In the end, almost all the tickets were dismissed, but officers who were nearing retirement may continue to see the fruits of that overtime for years to come. Even though the overtime was funded by federal dollars, it factors into pension payments just like any other overtime, Williams said.
Santiago said his late-career overtime increase – from 491 hours in fiscal year 2016 to 1,070 in fiscal year 2020 – was a matter of opportunities presenting themselves.
“The overtime was made available to me, and I worked,” he said. “The command provided it, the command approved it, and yes, I worked it to better my retirement and for the extra pay so I could pay my bills, especially during Covid. My wife didn’t go back to work. It was just my income.”
The problem is that pension spikers end up with more than their fair share, Williams said.
“We have conversations with the employers and suggest to them that it's their responsibility to constrain this, if at all possible, because it's a big drain on their revenue and they actually have to pay us for these added benefits,” he said.

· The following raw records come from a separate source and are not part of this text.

/-- A warm reset taken outside any request leaves every cluster IDLE with STOP_REASON = RESET, every lane OFF, every level channel
OPEN, OE cleared, no jump scheduled on a cluster that was playing or playing out, no host object held by one that was playing, the governor and the Bridge's events empty, every trigger line low, RST_CAUSE = 3, and a configured DRAM in
self-refresh (R352, R445, R446), and PG_FL_RD_COUNT of every group at 0 (R445); SPAN_NOW and the active code of every channel stay (R269), and a loaded image stays loaded (R51).
A base load in progress ends with the device unconfigured (R51). In safe park the write is dropped without effect (R461), and while
a request or a warm reset is in progress it is dropped with CMD_DROPPED (R446). That an already idle cluster also reads
STOP_REASON = RESET is the model's choice (log 22), and so is that requests pending stay for their decision (log 14). -/
def Obligations.WarmResetStopsEverything : Prop :=
  ∀ s : State, s.undef = false → s.heldInReset = false →
    (s.flt.safePark = true → Gives .warmReset s (fun t => (t.cmdWord (clkA 0x10)).getLsbD 8 = false ∧
      CmdsBut [clkA 0x10] s t ∧ Within [.cmd, .more] s t)) ∧
    (s.flt.safePark = false → s.pwr.phase ≠ .none → s.pwr.phase ≠ .quiet → Gives .warmReset s (fun t =>
      t.flag (clkA 0xC) = s.flag (clkA 0xC) ||| bit32 6 ∧ FlagsBut [clkA 0xC] s t ∧ Within [.flg, .cmd, .more, .msix] s t)) ∧
    (s.flt.safePark = false → s.pwr.phase = .none ∨ s.pwr.phase = .quiet → Gives .warmReset s (fun t =>
      t.pwr.phase = .resetting ∧ t.pwr.rstCause = 3 ∧ t.pwr.held = [] ∧
      (∀ n : Clu, t.clu[n].state = .idle ∧ t.clu[n].stopReason = 5 ∧ t.clu[n].stack = [] ∧ t.clu[n].resetPark = none ∧
        (s.clu[n].state ≠ .idle ∨ s.clu[n].resetPark.isSome = true → t.clu[n].sched = none) ∧
        (s.clu[n].state ≠ .idle → t.clu[n].hosted = none) ∧
        (s.loading = false → t.clu[n].pend = s.clu[n].pend ∧ t.clu[n].arriving = s.clu[n].arriving)) ∧
      (∀ w : Lane, t.wl[w].state = .off) ∧ t.gov = {} ∧ (∀ c : Lvl, t.lvl[c].state = .opened ∧ t.lvl[c].oe = false) ∧
      (∀ g : Pg, t.pg[g].flRd = 0) ∧ t.trg = {} ∧ t.brg.inFlight = [] ∧ t.brg.evo = 0 ∧ t.clk.aligned &&& 0x0FFF = 0 ∧
      (s.loading = false → t.img = s.img ∧ (∀ c : Lvl, t.lvl[c].span = s.lvl[c].span ∧ t.lvl[c].active = s.lvl[c].active) ∧
        (s.dram.configured = true → t.dram.selfRefresh = true ∧ t.dram.ready = false ∧ t.dram.training = .none)) ∧
      (s.loading = true → t.img.state = .unconfigured ∧ t.img.aborted = true) ∧
      t.part = s.part ∧ t.jtag = s.jtag ∧ t.smb = s.smb ∧ t.mem.xram = s.mem.xram ∧ t.pending = s.pending))

/-- CLUSTER_RESET makes its cluster IDLE with STOP_REASON = RESET, an empty loop stack, no request and no late fault pending, and
its counters at 0; a START of it that is held is cleared, and a cluster that was playing parks at t + D (R447). It also returns every PENDING overlay but the one being applied to
VALID, as any reset does (R62; the model's reading, log 21). CLUSTER_RESET_PARK is that park: the tick moves on to it, a jump still
scheduled is cancelled and counted (R121, R122), and the groups that other clusters bind, and every other cluster, stay as they are. -/
def Obligations.ClusterResets : Prop :=
  ∀ (s : State) (n : Clu), s.undef = false →
    Gives (.clusterReset n) s (fun t =>
      t.clu[n].state = .idle ∧ t.clu[n].stopReason = 5 ∧ t.clu[n].stack = [] ∧ t.clu[n].arriving = [] ∧ t.clu[n].pend = [] ∧
      t.clu[n].latePend = none ∧ t.clu[n].abortAt = none ∧ t.clu[n].starts.val = 0 ∧
      (s.clu[n].state = .run ∨ s.clu[n].state = .stopping → t.clu[n].resetPark = some (s.clk.now + s.leadOf n)) ∧
      (∀ a ∈ cluCtrs n, t.counter a = 0) ∧
      (s.clu[n].state ≠ .idle → (t.flag (cluA n 0x40)).getLsbD 1 = true) ∧
      t.ovl.queue = s.ovl.queue.filter (fun k => decide (s.ovl.applying = some k)) ∧
      t.pwr = { s.pwr with held := s.pwr.held.filter (fun i => decide (i ≠ Instr.cluStart n)) } ∧
      CluBut n s t ∧ Within [.pwr, .ovl, .eff, .flg, .ctr, .cmd, .more, .tabs, .clu, .wl, .gov, .pg, .host, .msix, .plc] s t) ∧
    (∀ p, s.clu[n].resetPark = some p → Gives (.clusterResetPark n) s (fun t =>
      t.clu[n].state = s.clu[n].state ∧ t.clu[n].resetPark = none ∧ t.clu[n].outStack = [] ∧ t.clu[n].sched = none ∧
      t.clu[n].stack = s.clu[n].stack ∧ t.clu[n].pend = s.clu[n].pend ∧ t.clu[n].arriving = s.clu[n].arriving ∧
      (s.clu[n].sched.isSome = true → (t.flag (cluA n 0x118)).getLsbD 8 = true ∧
        t.counter (cluA n 0x12C) = min (s.counter (cluA n 0x12C) + 1) 0xFFFFFFFF) ∧ t.clk.now = max s.clk.now p ∧
      CluBut n s t ∧ (∀ g : Pg, s.clu[n].pgBound.getLsbD g = false → t.pg[g] = s.pg[g]) ∧
      (∀ q : PinIdx, s.clu[n].pgBound.getLsbD (q.val / 16) = false → t.pin[q] = s.pin[q]) ∧
      Within [.clk, .flg, .ctr, .clu, .pg, .pin, .msix, .plc] s t))

/-- A link reset leaves the view: OFF without EN, else CANDIDATE with JOIN and ALONE without; no index, no authority, no message
held or awaited, and every enabled port trains again while the others are DOWN. A MEMBER that leaves so sets LEFT (R326, R328). The
command is taken, with a further request presented anew (R409), and nothing but the link, its flags and counters changes and the PENDING
overlays, which return to VALID but for the one being applied (R62; the model's reading, log 21). The device's own messages whose span
is open stay under watch (R324). -/
def Obligations.LinkResetLeaves : Prop :=
  ∀ s : State, s.undef = false → Gives .linkReset s (fun t =>
    t.link.state = (if s.lnkEn then (if s.lnkJoin then .candidate else .alone) else .off) ∧ t.link.view = 0 ∧
    t.link.memberIdx = 0 ∧ t.link.auth = false ∧ t.link.pendView = none ∧ t.link.origins = [] ∧ t.link.heldMsgs = [] ∧
    t.link.sent = s.link.sent ∧ t.link.seen = [] ∧ t.ovl.queue = s.ovl.queue.filter (fun k => decide (s.ovl.applying = some k)) ∧ t.link.reach = 0 ∧
    (∀ p : Fin 4, t.link.ports[p].state = if s.portEn p then .train else .down) ∧
    (s.link.state = .member → (t.flag (lnkA 0x40)).getLsbD 1 = true) ∧
    t.cmdWord (lnkA 0) = (s.cmdWord (lnkA 0) &&& ~~~1) ||| (smGet (fun _ => 0) s.more (lnkA 0) &&& 1) ∧
    CmdsBut [lnkA 0] s t ∧ FlagsBut [lnkA 0x40] s t ∧ Within [.ovl, .flg, .ctr, .cmd, .more, .link, .msix] s t)

/-- While CK_CORE drives the device, MANAGEMENT_TICK acts in the tick of the next multiple of 1,024 of the time base, also where a later tick has been told of, and the
tick of a restart that is such a multiple counts (R412); it snapshots the time base, and, where no held command runs again in it, takes every field with the management-tick boundary into force, as it stood
before the writes of the tick itself, which wait for the next one (R411; of DRAM_CTRL the chapter on DRAM says when) and CH_NOW and CL_NOW from the balls as the inversion in force takes them (R238); no software
register changes as written. While CK_CORE does not drive the device nothing changes. -/
def Obligations.ManagementTickApplies : Prop :=
  ∀ (s : State) (balls : CompareBalls) (parityOk : Bool), s.undef = false →
    let tick := s.mgmtFrom s.clk.mgmtFrom
    let u : State := { s with clk := { s.clk with now := tick } }
    (s.coreRuns = true → Gives (.managementTick balls parityOk) s (fun t =>
      t.clk.now = max s.clk.now tick ∧ t.part = s.part ∧ t.pending = s.pending ∧
      (s.pwr.held = [] → t.clk.mgmtFrom = tick + 1 ∧ t.clk.mgmtCount = s.clk.mgmtCount + 1 ∧
        t.clk.timeSnap = BitVec.ofNat 64 (s.tbAt tick) ∧ t.cfg = s.cfg ∧
        (∀ a r, rwRow? a = some r → a ≠ drmA 0x10 →
          t.effW a &&& r.maskOf (fun b => decide (b = .mgmt)) = u.settledW a &&& r.maskOf (fun b => decide (b = .mgmt)) ∧
            (s.was.tick ≠ tick → u.settledW a = s.cfgW a)) ∧
        (∀ p : PinIdx, t.pin[p].chNow = (balls.pch.getLsbD p.val != (t.effW (pinA p 0)).getLsbD 2) ∧
          t.pin[p].clNow = (balls.pcl.getLsbD p.val != (t.effW (pinA p 0)).getLsbD 3)) ∧
        t.brg.window = [] ∧ t.clu = s.clu ∧
        Within [.clk, .pwr, .eff, .flg, .ctr, .cmd, .more, .wl, .pin, .mon, .brg, .link, .dram, .mem, .msix, .flt, .plc] s t))) ∧
    (s.coreRuns = false → Gives (.managementTick balls parityOk) s (fun t => t = s))
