theorem State.hostAccesses_within (s : State) (a1 : List (Nat × Sys2Proof.EdcOutcome)) : Within [.flg, .ctr, .dram, .msix] s (State.hostAccesses s a1) := by
  unfold State.hostAccesses
  refine Within.fold ?_ (fun u x hu => ?_)
  · exact Within.refl _ _
  · refine Within.step ?_ (State.retries_within _ _ _) rfl
    refine Within.step ?_ (State.bankAccess_within _ _) rfl
    assumption

theorem State.writeEscapes_within (s : State) (a1 : List Nat) : Within [.flg, .ctr, .dram, .bytes, .msix, .flt, .freeN] s (State.writeEscapes s a1) := by
  unfold State.writeEscapes
  refine Within.fold ?_ (fun u x hu => ?_)
  · exact Within.refl _ _
  · refine Within.step ?_ (State.escape_within _ _ _ _) rfl
    refine Within.step ?_ (State.smear_within _ _) rfl
    assumption

theorem ringWrite_within (s : State) (a1 : Sys2Proof.Ctx) (a2 : Nat) (a3 : Nat) (a4 : List Byte) : Within [.bytes] s (ringWrite s a1 a2 a3 a4) := by
  induction a2 generalizing s a3 a4 with
  | zero => exact Within.refl _ _
  | succ k ih => exact (State.dramWrite_within s _ _).step (ih _ _ _) rfl

theorem execStreamPieceLand_within (a0 : Sys2Proof.Ctx) (a1 : Sys2Proof.Piece) (s : State) {t : State} (h : execStreamPieceLand a0 a1 s = .next t) : Within [.flg, .ctr, .dram, .bytes, .host, .msix, .flt, .freeN] s t := by
  unfold execStreamPieceLand at h
  refine Within.guarded ?_ h
  extract_lets -merge -useContext -underBinder +onlyGivenNames x1
  try clear_value x1
  split
  · exact Within.refl _ _
  · extract_lets -merge -useContext -underBinder +onlyGivenNames x2
    try clear_value x2
    extract_lets -merge -useContext -underBinder +onlyGivenNames x3
    try clear_value x3
    extract_lets -merge -useContext -underBinder +onlyGivenNames x4
    try clear_value x4
    refine Within.ite ?_ ?_
    · exact Within.refl _ _
    · extract_lets -merge -useContext -underBinder +onlyGivenNames x5
      have hx5 : Within [.flg, .ctr, .dram, .bytes, .host, .msix, .flt, .freeN] s x5 := by
        unfold x5
        refine Within.step ?_ (State.writeEscapes_within _ _) rfl
        refine Within.step ?_ (ringWrite_within _ _ _ _ _) rfl
        refine Within.step ?_ (State.hostAccesses_within _ _) rfl
        exact Within.refl _ _
      try clear_value x5
      extract_lets -merge -useContext -underBinder +onlyGivenNames x6
      have hx6 : Within [.flg, .ctr, .dram, .bytes, .host, .msix, .flt, .freeN] s x6 := by
        unfold x6
        refine Within.step ?_ (State.modCtx_within _ _ _) rfl
        assumption
      try clear_value x6
      extract_lets -merge -useContext -underBinder +onlyGivenNames x7
      have hx7 : Within [.flg, .ctr, .dram, .bytes, .host, .msix, .flt, .freeN] s x7 := by
        unfold x7
        refine Within.ite ?_ ?_
        · refine Within.step ?_ (State.ctxBad_within _ _) rfl
          refine Within.step ?_ (State.descComplete_within _ _ _) rfl
          assumption
        · assumption
      try clear_value x7
      refine Within.step ?_ (State.lowWater_within _ _) rfl
      assumption

theorem execStreamDmaError_within (a0 : Sys2Proof.Ctx) (a1 : Fin 4) (s : State) {t : State} (h : execStreamDmaError a0 a1 s = .next t) : Within [.flg, .host, .msix] s t := by
  unfold execStreamDmaError at h
  refine Within.guarded ?_ h
  refine Within.ite ?_ ?_
  · refine Within.step ?_ (State.ctxError_within _ _ _) rfl
    exact Within.refl _ _
  · exact Within.refl _ _

theorem execBmeChange_within (a0 : Nat) (a1 : Bool) (a2 : Bool) (s : State) {t : State} (h : execBmeChange a0 a1 a2 s = .next t) : Within [.clk, .flg, .host, .msix] s t := by
  unfold execBmeChange at h
  refine Within.guarded ?_ h
  extract_lets -merge -useContext -underBinder +onlyGivenNames x1
  have hx1 : Within [.clk, .flg, .host, .msix] s x1 := by
    unfold x1
    refine Within.step ?_ (State.upto_within _ _) rfl
    exact Within.refl _ _
  try clear_value x1
  extract_lets -merge -useContext -underBinder +onlyGivenNames x2
  extract_lets -merge -useContext -underBinder +onlyGivenNames x3
  have hx3 : Within [.clk, .flg, .host, .msix] s x3 := by
    unfold x3
    refine Within.step ?_ (Within.set_host _ _ rfl rfl rfl) rfl
    assumption
  try clear_value x3
  refine Within.step ?_ (State.sendVectors_within _) rfl
  refine Within.step ?_ (State.setBitIf_within _ _ _ _) rfl
  assumption

theorem execHostCntClr_within (s : State) {t : State} (h : execHostCntClr s = .next t) : Within [.ctr] s t := by
  unfold execHostCntClr at h
  refine Within.guarded ?_ h
  refine Within.step ?_ (State.clearCtrs_within _ _) rfl
  exact Within.refl _ _

theorem execIntPendClear_within (a0 : Fin 3) (a1 : Sys2Proof.Word) (s : State) {t : State} (h : execIntPendClear a0 a1 s = .next t) : Within [.flg] s t := by
  unfold execIntPendClear at h
  refine Within.guarded ?_ h
  refine Within.step ?_ (State.clearFlag_within _ _ _) rfl
  exact Within.refl _ _
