theorem State.stopCluster_within (s : State) (a1 : Sys2Proof.Clu) (a2 : Nat) (a3 : Nat) : Within [.eff, .flg, .ctr, .cmd, .more, .tabs, .clu, .wl, .gov, .pg, .pin, .host, .msix, .plc] s (State.stopCluster s a1 a2 a3) := by
  unfold State.stopCluster
  extract_lets -merge -useContext -underBinder +onlyGivenNames x1
  try clear_value x1
  extract_lets -merge -useContext -underBinder +onlyGivenNames x2
  have hx2 : Within [.eff, .flg, .ctr, .cmd, .more, .tabs, .clu, .wl, .gov, .pg, .pin, .host, .msix, .plc] s x2 := by
    unfold x2
    refine Within.step ?_ (State.parkGroups_within _ _ _) rfl
    refine Within.step ?_ (State.cutGroups_within _ _ _) rfl
    refine Within.step ?_ (State.markNeeded_within _ _) rfl
    exact Within.refl _ _
  try clear_value x2
  extract_lets -merge -useContext -underBinder +onlyGivenNames x3
  have hx3 : Within [.eff, .flg, .ctr, .cmd, .more, .tabs, .clu, .wl, .gov, .pg, .pin, .host, .msix, .plc] s x3 := by
    unfold x3
    refine Within.step ?_ (State.cancelJump_within _ _ _) rfl
    assumption
  try clear_value x3
  extract_lets -merge -useContext -underBinder +onlyGivenNames x4
  have hx4 : Within [.eff, .flg, .ctr, .cmd, .more, .tabs, .clu, .wl, .gov, .pg, .pin, .host, .msix, .plc] s x4 := by
    unfold x4
    refine Within.step ?_ (State.modClu_within _ _ _) rfl
    assumption
  try clear_value x4
  refine Within.step ?_ (State.setBitIf_within _ _ _ _) rfl
  refine Within.step ?_ (State.idleEffects_within _ _) rfl
  assumption

theorem State.pulseLine_within (s : State) (a1 : Sys2Proof.Clu) (a2 : Fin 8) (a3 : Nat) : Within [.trg, .flg, .brg, .msix] s (State.pulseLine s a1 a2 a3) := by
  unfold State.pulseLine
  extract_lets -merge -useContext -underBinder +onlyGivenNames x1
  try clear_value x1
  extract_lets -merge -useContext -underBinder +onlyGivenNames x2
  have hx2 : Within [.trg, .flg, .brg, .msix] s x2 := by
    unfold x2
    refine Within.step ?_ (State.setBitIf_within _ _ _ _) rfl
    exact Within.refl _ _
  try clear_value x2
  extract_lets -merge -useContext -underBinder +onlyGivenNames x3
  have hx3 : Within [.trg, .flg, .brg, .msix] s x3 := by
    unfold x3
    refine Within.step ?_ (Within.set_trg _ _) rfl
    assumption
  try clear_value x3
  refine Within.step ?_ (State.fire_within _ _ _) rfl
  assumption

theorem execTriggerPulseEnd_within (a0 : Fin 8) (s : State) {t : State} (h : execTriggerPulseEnd a0 s = .next t) : Within [.clk, .trg] s t := by
  unfold execTriggerPulseEnd at h
  refine Within.guarded ?_ h
  split
  · exact Within.refl _ _
  · extract_lets -merge -useContext -underBinder +onlyGivenNames x1
    have hx1 : Within [.clk, .trg] s x1 := by
      unfold x1
      refine Within.step ?_ (State.upto_within _ _) rfl
      exact Within.refl _ _
    try clear_value x1
    refine Within.step ?_ (Within.set_trg _ _) rfl
    assumption

theorem State.startPlay_within (s : State) (a1 : Sys2Proof.Clu) (a2 : Nat) : Within [.clk, .trg, .eff, .flg, .cmd, .more, .clu, .wl, .pg, .brg, .msix, .plc] s (State.startPlay s a1 a2) := by
  unfold State.startPlay
  extract_lets -merge -useContext -underBinder +onlyGivenNames x1
  try clear_value x1
  extract_lets -merge -useContext -underBinder +onlyGivenNames x2
  try clear_value x2
  extract_lets -merge -useContext -underBinder +onlyGivenNames x3
  try clear_value x3
  extract_lets -merge -useContext -underBinder +onlyGivenNames x4
  have hx4 : Within [.clk, .trg, .eff, .flg, .cmd, .more, .clu, .wl, .pg, .brg, .msix, .plc] s x4 := by
    unfold x4
    refine Within.step ?_ (State.upto_within _ _) rfl
    exact Within.refl _ _
  try clear_value x4
  extract_lets -merge -useContext -underBinder +onlyGivenNames x5
  have hx5 : Within [.clk, .trg, .eff, .flg, .cmd, .more, .clu, .wl, .pg, .brg, .msix, .plc] s x5 := by
    unfold x5
    refine Within.fold ?_ (fun u x hu => ?_)
    · assumption
    · refine Within.step ?_ (State.ncoSync_within _ _ _) rfl
      assumption
  try clear_value x5
  extract_lets -merge -useContext -underBinder +onlyGivenNames x6
  have hx6 : Within [.clk, .trg, .eff, .flg, .cmd, .more, .clu, .wl, .pg, .brg, .msix, .plc] s x6 := by
    unfold x6
    refine Within.step ?_ (State.applyWhere_within _ _) rfl
    assumption
  try clear_value x6
  extract_lets -merge -useContext -underBinder +onlyGivenNames x7
  have hx7 : Within [.clk, .trg, .eff, .flg, .cmd, .more, .clu, .wl, .pg, .brg, .msix, .plc] s x7 := by
    unfold x7
    refine Within.step ?_ (State.modClu_within _ _ _) rfl
    assumption
  try clear_value x7
  extract_lets -merge -useContext -underBinder +onlyGivenNames x8
  have hx8 : Within [.clk, .trg, .eff, .flg, .cmd, .more, .clu, .wl, .pg, .brg, .msix, .plc] s x8 := by
    unfold x8
    refine Within.step ?_ (State.modEntry_within _ _ _) rfl
    assumption
  try clear_value x8
  extract_lets -merge -useContext -underBinder +onlyGivenNames x9
  have hx9 : Within [.clk, .trg, .eff, .flg, .cmd, .more, .clu, .wl, .pg, .brg, .msix, .plc] s x9 := by
    unfold x9
    refine Within.fold ?_ (fun u x hu => ?_)
    · assumption
    · refine Within.step ?_ (State.modPg_within _ _ _) rfl
      assumption
  try clear_value x9
  extract_lets -merge -useContext -underBinder +onlyGivenNames x10
  try clear_value x10
  extract_lets -merge -useContext -underBinder +onlyGivenNames x11
  have hx11 : Within [.clk, .trg, .eff, .flg, .cmd, .more, .clu, .wl, .pg, .brg, .msix, .plc] s x11 := by
    unfold x11
    refine Within.ite ?_ ?_
    · refine Within.fold ?_ (fun u x hu => ?_)
      · assumption
      · refine Within.step ?_ (State.pulseLine_within _ _ _ _) rfl
        assumption
    · assumption
  try clear_value x11
  extract_lets -merge -useContext -underBinder +onlyGivenNames x12
  have hx12 : Within [.clk, .trg, .eff, .flg, .cmd, .more, .clu, .wl, .pg, .brg, .msix, .plc] s x12 := by
    unfold x12
    refine Within.step ?_ (State.ncoSegment_within _ _ _ _) rfl
    assumption
  try clear_value x12
  refine Within.step ?_ (State.markNeeded_within _ _) rfl
  refine Within.fold ?_ (fun u x hu => ?_)
  · assumption
  · refine Within.step ?_ (State.bandFollow_within _ _ _) rfl
    assumption

theorem State.seqFault_within (s : State) (a1 : Sys2Proof.Clu) (a2 : Nat) (a3 : BitVec 17) (a4 : Nat) : Within [.clk, .eff, .flg, .ctr, .cmd, .more, .tabs, .clu, .wl, .gov, .pg, .pin, .host, .msix, .flt, .plc] s (State.seqFault s a1 a2 a3 a4) := by
  unfold State.seqFault
  extract_lets -merge -useContext -underBinder +onlyGivenNames x1
  have hx1 : Within [.clk, .eff, .flg, .ctr, .cmd, .more, .tabs, .clu, .wl, .gov, .pg, .pin, .host, .msix, .flt, .plc] s x1 := by
    unfold x1
    refine Within.step ?_ (State.upto_within _ _) rfl
    exact Within.refl _ _
  try clear_value x1
  extract_lets -merge -useContext -underBinder +onlyGivenNames x2
  have hx2 : Within [.clk, .eff, .flg, .ctr, .cmd, .more, .tabs, .clu, .wl, .gov, .pg, .pin, .host, .msix, .flt, .plc] s x2 := by
    unfold x2
    refine Within.step ?_ (State.modClu_within _ _ _) rfl
    assumption
  try clear_value x2
  extract_lets -merge -useContext -underBinder +onlyGivenNames x3
  have hx3 : Within [.clk, .eff, .flg, .ctr, .cmd, .more, .tabs, .clu, .wl, .gov, .pg, .pin, .host, .msix, .flt, .plc] s x3 := by
    unfold x3
    refine Within.step ?_ (State.report_within _ _) rfl
    assumption
  try clear_value x3
  refine Within.step ?_ (State.stopCluster_within _ _ _ _) rfl
  assumption

theorem State.playEntry_within (s : State) (a1 : Sys2Proof.Clu) (a2 : BitVec 17) (a3 : BitVec 256) (a4 : List Frame) (a5 : Nat) : Within [.clk, .trg, .eff, .flg, .cmd, .more, .clu, .wl, .pg, .brg, .host, .msix, .plc] s (State.playEntry s a1 a2 a3 a4 a5) := by
  unfold State.playEntry
  extract_lets -merge -useContext -underBinder +onlyGivenNames x1
  have hx1 : Within [.clk, .trg, .eff, .flg, .cmd, .more, .clu, .wl, .pg, .brg, .host, .msix, .plc] s x1 := by
    unfold x1
    refine Within.step ?_ (State.modClu_within _ _ _) rfl
    refine Within.step ?_ (State.upto_within _ _) rfl
    exact Within.refl _ _
  try clear_value x1
  refine Within.step ?_ (State.startPlay_within _ _ _) rfl
  refine Within.step ?_ (State.takeObject_within _ _ _) rfl
  assumption

theorem State.commit_within (s : State) (a1 : Sys2Proof.Clu) (a2 : BitVec 17) (a3 : Bool) (a4 : List Frame) (a5 : Nat) : Within [.clk, .trg, .eff, .flg, .ctr, .cmd, .more, .tabs, .clu, .wl, .gov, .pg, .pin, .brg, .host, .msix, .flt, .plc] s (State.commit s a1 a2 a3 a4 a5) := by
  unfold State.commit
  extract_lets -merge -useContext -underBinder +onlyGivenNames x1
  try clear_value x1
  refine Within.ite ?_ ?_
  · refine Within.step ?_ (State.seqFault_within _ _ _ _ _) rfl
    exact Within.refl _ _
  · extract_lets -merge -useContext -underBinder +onlyGivenNames x2
    try clear_value x2
    split
    · refine Within.step ?_ (State.seqFault_within _ _ _ _ _) rfl
      refine Within.step ?_ (State.modClu_within _ _ _) rfl
      exact Within.refl _ _
    · refine Within.step ?_ (State.playEntry_within _ _ _ _ _ _) rfl
      refine Within.step ?_ (State.modClu_within _ _ _) rfl
      exact Within.refl _ _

Despite that guidance, HPD leadership hasn’t made any significant moves to stop spiking, officers said. Other than an overtime limit that was supposedly imposed during the pandemic – which was ultimately ignored – officers said there was never any limit on overtime work.
Ballard said she was concerned about the costs of overtime and pension spiking during her tenure, which ended earlier this year. She said she asked city administrations about having overtime shifts pay a flat rate, such as $60 per hour, rather than time-and-a-half, to control costs.
But administration officials said it couldn't be done, perhaps for technological reasons, she said. Ballard said she didn't believe her idea would have violated officers' union contract.
"They couldn't do it," she said. "And I said, why not? Why can't you work on something like this? If this is an important issue for you, then work on it. But nobody ever got back to me, so I figured that it wasn't that important for them."
She noted that overtime is voluntary. And fortune favors those who sign up.
"There are just some people that just don't want to work overtime," she said.
The data shows the department has allowed officers to work extraordinarily long hours.
Costa was likely working upwards of 90 hours a week, on average, during his final days on the force, the data shows. He declined to comment for this story.
Cpl. Patrick Fo retired at the end of 2019 after 25 years on the job. In the preceding six months, he logged 1,072 hours of overtime – an average of 41 hours per week on top of his regular work hours.
“I would be worried about public safety for officers like that, if their reflexes are dulled if they’re driving a car or interacting with the public,” Ma said.
Three-quarters of the way through 2019, Fo had already brought in more than $275,000, according to documents obtained by Civil Beat last year – more than the annual salaries of the mayor and police chief. Civil Beat was unable to reach Fo for comment.
HPD could curb overtime if it wanted to, according to Evangelista. For instance, the leadership could move high earners who work nights to daytime shifts that don’t lead to court-related overtime, he said. But that’s not to say the union and its members wouldn’t put up a fight.
“The union could file a complaint,” he said. “But (HPD) could make a legitimate claim that 'We're doing it for staffing purposes.' There are ways. But if you do that, you're going to have a ton of disgruntled employees, and it's not good for morale and command itself.”
In the end, Evangelista said he doesn’t feel bad about his earnings.
“All of that work was legitimate,” he said. “Anybody who ever worked with me would acknowledge that I came to work, and I did my job. I admit it, it was done to make a better High 3 for me and my family. I'm not going to apologize for that. And in my opinion, I did it the right way. I earned it.”
Williams sees it differently.
“We greatly respect the sacrifices made and services provided by our public servants, whether they are police, fire, teachers or others,” Williams said.
“That said, no one earns the right to game the system. The added costs are shifted to those who remain in the system and to those who are hired in the future. And, that’s neither fair nor equitable.”